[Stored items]
- Opening Delimiter -
-- ==== Sys2Proof/Certificates/Slice0/Obligations.lean ====
section
/-! DEFINITION. The statements for the provers. A statement about a command gives, under hypotheses on the state and the operands
alone, the next state that `exec` answers; an equation `exec c s = .next (s.commit d)` says at once what changes (the device `d`, with
the words it stores written to DRAM) and that nothing else does. -/

open Sys2Proof Sys2Proof.Machine

/-! The queue, and what holds of every command. -/

/-- Derived (log 1): a step with a command in front is that command's effect on the state with the queue's rest. Derived (log 1): with no command waiting,
the block idles. -/
def Obligations.StepRunsFrontCommand : Prop :=
  (∀ (s : State) (c : Instr) (rest : List Instr), s.pending = c :: rest → step s = exec c { s with pending := rest }) ∧
  (∀ s : State, s.pending = [] → step s = .next s)

/-- Derived: every command, in every state, answers a next state, and leaves the queue of waiting commands as it was: no row of the
table stops the block. -/
def Obligations.EveryCommandCompletes : Prop :=
  ∀ (c : Instr) (s : State), ∃ t, exec c s = .next t ∧ t.pending = s.pending

/-- R464, R471: while a power-on or system reset is held, every other command leaves the whole block as it is. -/
def Obligations.HeldResetStopsCommands : Prop :=
  ∀ (c : Instr) (s : State), s.dev.rst.held ≠ none → s.dev.dramW = [] → actsInReset c = false → exec c s = .next s

/-- Tier 3, derived: every step keeps the invariant: DRAM stays in its canonical form (every listed address inside the DRAM window of
18 R534, addresses rising, no entry of the value that an unlisted byte reads as), and no store of a finished command is pending. -/
def Obligations.StepKeepsInvariant : Prop :=
  ∀ s t : State, s.Inv → step s = .next t → t.Inv

/-- Derived: the invariant holds at reset. -/
def Obligations.ResetMeetsInvariant : Prop := State.reset.Inv

/-- 16 R464, R495; 02 R42; 15 R462; 18 R557; 08 R264: right after reset the block is held in reset, local time and every counter are 0, the
registers read their tables' reset values (a few are named here), and 0 where no table gives one (the model's choice: log 4), no carriage exists, nothing is in DRAM and no command waits. -/
def Obligations.ResetState : Prop :=
  State.reset.pending = [] ∧ State.reset.mem = [] ∧ State.reset.dev.rst.held = some 0 ∧
  (∀ off, State.reset.dev.rd off = regReset off) ∧
  State.reset.dev.rn Reg.eenKcatVer = 0x00010000 ∧ State.reset.dev.rn Reg.hleIsaVer = 0x00010000 ∧
  State.reset.dev.rn Reg.hleCtrl = 1 ∧ State.reset.dev.rn Reg.hleStatus = 0x110 ∧
  State.reset.dev.cars = [] ∧ (∀ c, hcar State.reset.dev c = HCar.empty) ∧ State.reset.dev.queues = []
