-- ==== Sys2Proof/Tests/Slice0.lean ====
section
/-! SUPPORT. Tests: ill-formed commands are refused; small steps on small states, with results that the spec's rules give; and, for every
statement for the provers, a witness that its hypotheses hold together of some state and operands (one conjunct or group for each clause, in
the statement's order). -/

namespace Sys2Proof.Tests

set_option Elab.async false

open Sys2Proof Sys2Proof.Machine

/-! Small states. -/

/-- A running device: no reset held, every register at its reset value. -/
def run : Dev := { Dev.reset with rst := { Rst.reset with held := none } }

/-- A state of a device with nothing in DRAM and nothing waiting. -/
def st (d : Dev) : State := { dev := d, mem := [], pending := [] }

/-- The running device in a mode. -/
def inMode (m : Nat) : Dev := run.setF Reg.glbMode 0 3 m

/-- Session 0 over transport 2 with every family, protocol 1 and one entry outstanding, in a mode. -/
def sesD (m : Nat) : Dev :=
  setProd 0 1 (((((((inMode m).wn (Reg.cmdSCfg 0) 0xFFF2).wn (Reg.cmdSRingCfg 0) 0x404).wn (Reg.cmdSState 0) 1).setB Reg.glbStatus 1).setB
    Reg.cmdCtrl 0).wn Reg.brcStatus 1)

/-- An entry of session 0 for carriage `c` with parameter words. -/
def entry (c : Nat) (p : List Nat) : Cmd := ⟨0, ⟨0, .livery⟩, 1, 0, 7, c, 0, p.map w32, false⟩

/-- An entry that names no carriage. -/
def entry0 (p : List Nat) : Cmd := entry 0xFFFF p

/-! Every check of `wellFormed` refuses a term that breaks it. -/

theorem test_ill_formed_1 :
    (∀ x0 x2, wellFormed (.reservedAccess x0 9 x2) = false) ∧
    (∀ x0 x1 x2, whoOk x0 = false → wellFormed (.registerWrite x0 x1 x2) = false) ∧
    (∀ x0 x2, wellFormed (.registerWrite x0 0x4000000 x2) = false) ∧
    (∀ x0 x1, whoOk x0 = false → wellFormed (.rcRead x0 x1) = false) ∧
    (∀ x0, wellFormed (.rcRead x0 0x4000000) = false) ∧
    (wellFormed (.readLowWord 0x4000000) = false) ∧
    (∀ x1, wellFormed (.ptpMessageRx 11 x1) = false) ∧
    (∀ x1, wellFormed (.ptpRoleWrite 11 x1) = false) ∧
    (∀ x1, wellFormed (.frameRx 11 x1) = false) ∧
    (∀ x1, wellFormed (.redEntryForget 5 x1) = false) ∧
    (∀ x1 x2, wellFormed (.pfcPauseRx 11 x1 x2) = false) ∧
    (∀ x0 x2, wellFormed (.pfcPauseRx x0 8 x2) = false) ∧
    (∀ x1 x2, wellFormed (.pfcEnWrite 11 x1 x2) = false) ∧
    (∀ x1, wellFormed (.frameTx 11 x1) = false) ∧
    (∀ x1, wellFormed (.gateEntryStart 11 x1) = false) ∧
    (∀ x0, wellFormed (.gateEntryStart x0 64) = false) ∧
    (∀ x1, wellFormed (.tripWindow 10 x1) = false) ∧
    (wellFormed (.gclSwapRequest 11) = false) ∧
    (wellFormed (.linkDown 11) = false) ∧
    (wellFormed (.queueFlushDone 11) = false) ∧
    (wellFormed (.linkUp 11) = false) ∧
    (wellFormed (.synthUnlock 11) = false) ∧
    (wellFormed (.synthLock 11) = false) ∧
    (∀ x1, wellFormed (.macsecCtrlWrite 10 x1) = false) ∧
    (wellFormed (.fdbRead 16384) = false) ∧
    (wellFormed (.fdbWriteStatic 16384) = false) ∧
    (wellFormed (.fdbDelete 16384) = false) ∧
    (wellFormed (.fdbAgeOut 16384) = false) ∧
    (∀ x1, wellFormed (.wakeFrame 11 x1) = false) ∧
    (∀ x1, wellFormed (.svFrame 11 x1) = false) ∧
    (wellFormed (.svEntryAgeOut 4096) = false) ∧
    (wellFormed (.sauEntryRead 4096) = false) ∧
    (wellFormed (.sauEntryCommit 4096) = false) ∧
    (∀ x1, wellFormed (.sauInvalidate 4096 x1) = false) ∧
    (∀ x1 x2, wellFormed (.gather 0 x1 x2) = false) ∧
    (∀ x1 x2, wellFormed (.gather 17 x1 x2) = false) ∧
    (∀ x1, wellFormed (.filterStageRun 64 x1) = false) ∧
    (∀ x0, wellFormed (.filterStageRun x0 32768) = false) ∧
    (wellFormed (.trackHoldTimeout 1024) = false) ∧
    (∀ x1, wellFormed (.fchDescRead 3 x1) = false) := by
  refine ⟨?_, ?_, ?_, ?_, ?_, ?_, ?_, ?_, ?_, ?_, ?_, ?_, ?_, ?_, ?_, ?_, ?_, ?_, ?_, ?_, ?_, ?_, ?_, ?_, ?_, ?_, ?_, ?_, ?_, ?_, ?_, ?_, ?_, ?_, ?_, ?_, ?_, ?_, ?_, ?_⟩ <;> intros <;> simp [wellFormed, *]

theorem test_ill_formed_2 :
    (∀ x0, wellFormed (.fchDescRead x0 32768) = false) ∧
    (∀ x1, wellFormed (.fchDescCommit 3 x1) = false) ∧
    (∀ x0, wellFormed (.fchDescCommit x0 32768) = false) ∧
    (∀ x1, wellFormed (.kPhasorDft 34 x1) = false) ∧
    (∀ x0, wellFormed (.kPhasorDft x0 65536) = false) ∧
    (∀ x1, wellFormed (.kPhasorCos 34 x1) = false) ∧
    (∀ x0, wellFormed (.kPhasorCos x0 65536) = false) ∧
    (∀ x1, wellFormed (.kSeq 34 x1) = false) ∧
    (∀ x0, wellFormed (.kSeq x0 65536) = false) ∧
    (∀ x1, wellFormed (.kImped 34 x1) = false) ∧
    (∀ x0, wellFormed (.kImped x0 65536) = false) ∧
    (∀ x1, wellFormed (.kMho 34 x1) = false) ∧
    (∀ x0, wellFormed (.kMho x0 65536) = false) ∧
    (∀ x1, wellFormed (.kQuad 34 x1) = false) ∧
    (∀ x0, wellFormed (.kQuad x0 65536) = false) ∧
    (∀ x1, wellFormed (.kDiff 34 x1) = false) ∧
    (∀ x0, wellFormed (.kDiff x0 65536) = false) ∧
    (∀ x1, wellFormed (.kFastOc 34 x1) = false) ∧
    (∀ x0, wellFormed (.kFastOc x0 65536) = false) ∧
    (∀ x1, wellFormed (.kFastDiff 34 x1) = false) ∧
    (∀ x0, wellFormed (.kFastDiff x0 65536) = false) ∧
    (∀ x1, wellFormed (.kIdmt 34 x1) = false) ∧
    (∀ x0, wellFormed (.kIdmt x0 65536) = false) ∧
    (∀ x1, wellFormed (.kFreq 34 x1) = false) ∧
    (∀ x0, wellFormed (.kFreq x0 65536) = false) ∧
    (∀ x1, wellFormed (.kPower 34 x1) = false) ∧
    (∀ x0, wellFormed (.kPower x0 65536) = false) ∧
    (∀ x1, wellFormed (.kSync 34 x1) = false) ∧
    (∀ x0, wellFormed (.kSync x0 65536) = false) ∧
    (wellFormed (.seatOverrun 34) = false) ∧
    (wellFormed (.eenDescRead 65536) = false) ∧
    (wellFormed (.eenDescCommit 65536) = false) ∧
    (∀ x1, wellFormed (.inspectionResult 3 x1) = false) ∧
    (∀ x1 x2, wellFormed (.harnessScan 17 x1 x2) = false) ∧
    (∀ x0 x2, wellFormed (.harnessScan x0 512 x2) = false) ∧
    (wellFormed (.hNop 17) = false) ∧
    (∀ x1 x2, wellFormed (.hLd 17 x1 x2) = false) ∧
    (∀ x0 x2, wellFormed (.hLd x0 (2 ^ 20) x2) = false) ∧
    (∀ x1 x2, wellFormed (.hAnd 17 x1 x2) = false) ∧
    (∀ x0 x2, wellFormed (.hAnd x0 (2 ^ 20) x2) = false) := by
  refine ⟨?_, ?_, ?_, ?_, ?_, ?_, ?_, ?_, ?_, ?_, ?_, ?_, ?_, ?_, ?_, ?_, ?_, ?_, ?_, ?_, ?_, ?_, ?_, ?_, ?_, ?_, ?_, ?_, ?_, ?_, ?_, ?_, ?_, ?_, ?_, ?_, ?_, ?_, ?_, ?_⟩ <;> intros <;> simp [wellFormed, *]

theorem test_ill_formed_3 :
    (∀ x1 x2, wellFormed (.hOr 17 x1 x2) = false) ∧
    (∀ x0 x2, wellFormed (.hOr x0 (2 ^ 20) x2) = false) ∧
    (∀ x1 x2, wellFormed (.hXor 17 x1 x2) = false) ∧
    (∀ x0 x2, wellFormed (.hXor x0 (2 ^ 20) x2) = false) ∧
    (wellFormed (.hApush 17) = false) ∧
    (wellFormed (.hOpush 17) = false) ∧
    (wellFormed (.hXpush 17) = false) ∧
    (∀ x1, wellFormed (.hPop 17 x1) = false) ∧
    (wellFormed (.hNot 17) = false) ∧
    (∀ x1, wellFormed (.hSeta 17 x1) = false) ∧
    (∀ x1 x2, wellFormed (.hSt 17 x1 x2) = false) ∧
    (∀ x0 x2, wellFormed (.hSt x0 (2 ^ 20) x2) = false) ∧
    (∀ x1, wellFormed (.hSet 17 x1) = false) ∧
    (∀ x0, wellFormed (.hSet x0 (2 ^ 20)) = false) ∧
    (∀ x1, wellFormed (.hRst 17 x1) = false) ∧
    (∀ x0, wellFormed (.hRst x0 (2 ^ 20)) = false) ∧
    (∀ x1, wellFormed (.hRise 17 x1) = false) ∧
    (∀ x0, wellFormed (.hRise x0 (2 ^ 20)) = false) ∧
    (∀ x1, wellFormed (.hFall 17 x1) = false) ∧
    (∀ x0, wellFormed (.hFall x0 (2 ^ 20)) = false) ∧
    (∀ x1 x2, wellFormed (.hTmr 17 x1 x2) = false) ∧
    (∀ x0 x2, wellFormed (.hTmr x0 256 x2) = false) ∧
    (∀ x0 x1, wellFormed (.hTmr x0 x1 3) = false) ∧
    (∀ x1, wellFormed (.hCtu 17 x1) = false) ∧
    (∀ x0, wellFormed (.hCtu x0 256) = false) ∧
    (∀ x1, wellFormed (.hCtd 17 x1) = false) ∧
    (∀ x0, wellFormed (.hCtd x0 256) = false) ∧
    (∀ x1, wellFormed (.hCrst 17 x1) = false) ∧
    (∀ x0, wellFormed (.hCrst x0 256) = false) ∧
    (∀ x1, wellFormed (.hCld 17 x1) = false) ∧
    (∀ x0, wellFormed (.hCld x0 256) = false) ∧
    (∀ x1, wellFormed (.hLdw 17 x1) = false) ∧
    (∀ x0, wellFormed (.hLdw x0 (2 ^ 14)) = false) ∧
    (∀ x1, wellFormed (.hLdi 17 x1) = false) ∧
    (∀ x0 x1, int20 x1 = false → wellFormed (.hLdi x0 x1) = false) ∧
    (∀ x1, wellFormed (.hLdhi 17 x1) = false) ∧
    (∀ x0, wellFormed (.hLdhi x0 4096) = false) ∧
    (∀ x1 x2, wellFormed (.hStw 17 x1 x2) = false) ∧
    (∀ x0 x2, wellFormed (.hStw x0 (2 ^ 14) x2) = false) ∧
    (∀ x1 x2, wellFormed (.hAdd 17 x1 x2) = false) := by
  refine ⟨?_, ?_, ?_, ?_, ?_, ?_, ?_, ?_, ?_, ?_, ?_, ?_, ?_, ?_, ?_, ?_, ?_, ?_, ?_, ?_, ?_, ?_, ?_, ?_, ?_, ?_, ?_, ?_, ?_, ?_, ?_, ?_, ?_, ?_, ?_, ?_, ?_, ?_, ?_, ?_⟩ <;> intros <;> simp [wellFormed, *]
- Closing Delimiter -
Task description => Produce only the lines from the line containing "(∀ x0 x2, wellFormed (.pfcPauseRx" through the line containing "(wellFormed (.synthLock 11) = false) ∧", inclusive of both, exactly as they stand in the entries above.

Answer to this exercise =>
    (∀ x0 x2, wellFormed (.pfcPauseRx x0 8 x2) = false) ∧
    (∀ x1 x2, wellFormed (.pfcEnWrite 11 x1 x2) = false) ∧
    (∀ x1, wellFormed (.frameTx 11 x1) = false) ∧
    (∀ x1, wellFormed (.gateEntryStart 11 x1) = false) ∧
    (∀ x0, wellFormed (.gateEntryStart x0 64) = false) ∧
    (∀ x1, wellFormed (.tripWindow 10 x1) = false) ∧
    (wellFormed (.gclSwapRequest 11) = false) ∧
    (wellFormed (.linkDown 11) = false) ∧
    (wellFormed (.queueFlushDone 11) = false) ∧
    (wellFormed (.linkUp 11) = false) ∧
    (wellFormed (.synthUnlock 11) = false) ∧
    (wellFormed (.synthLock 11) = false) ∧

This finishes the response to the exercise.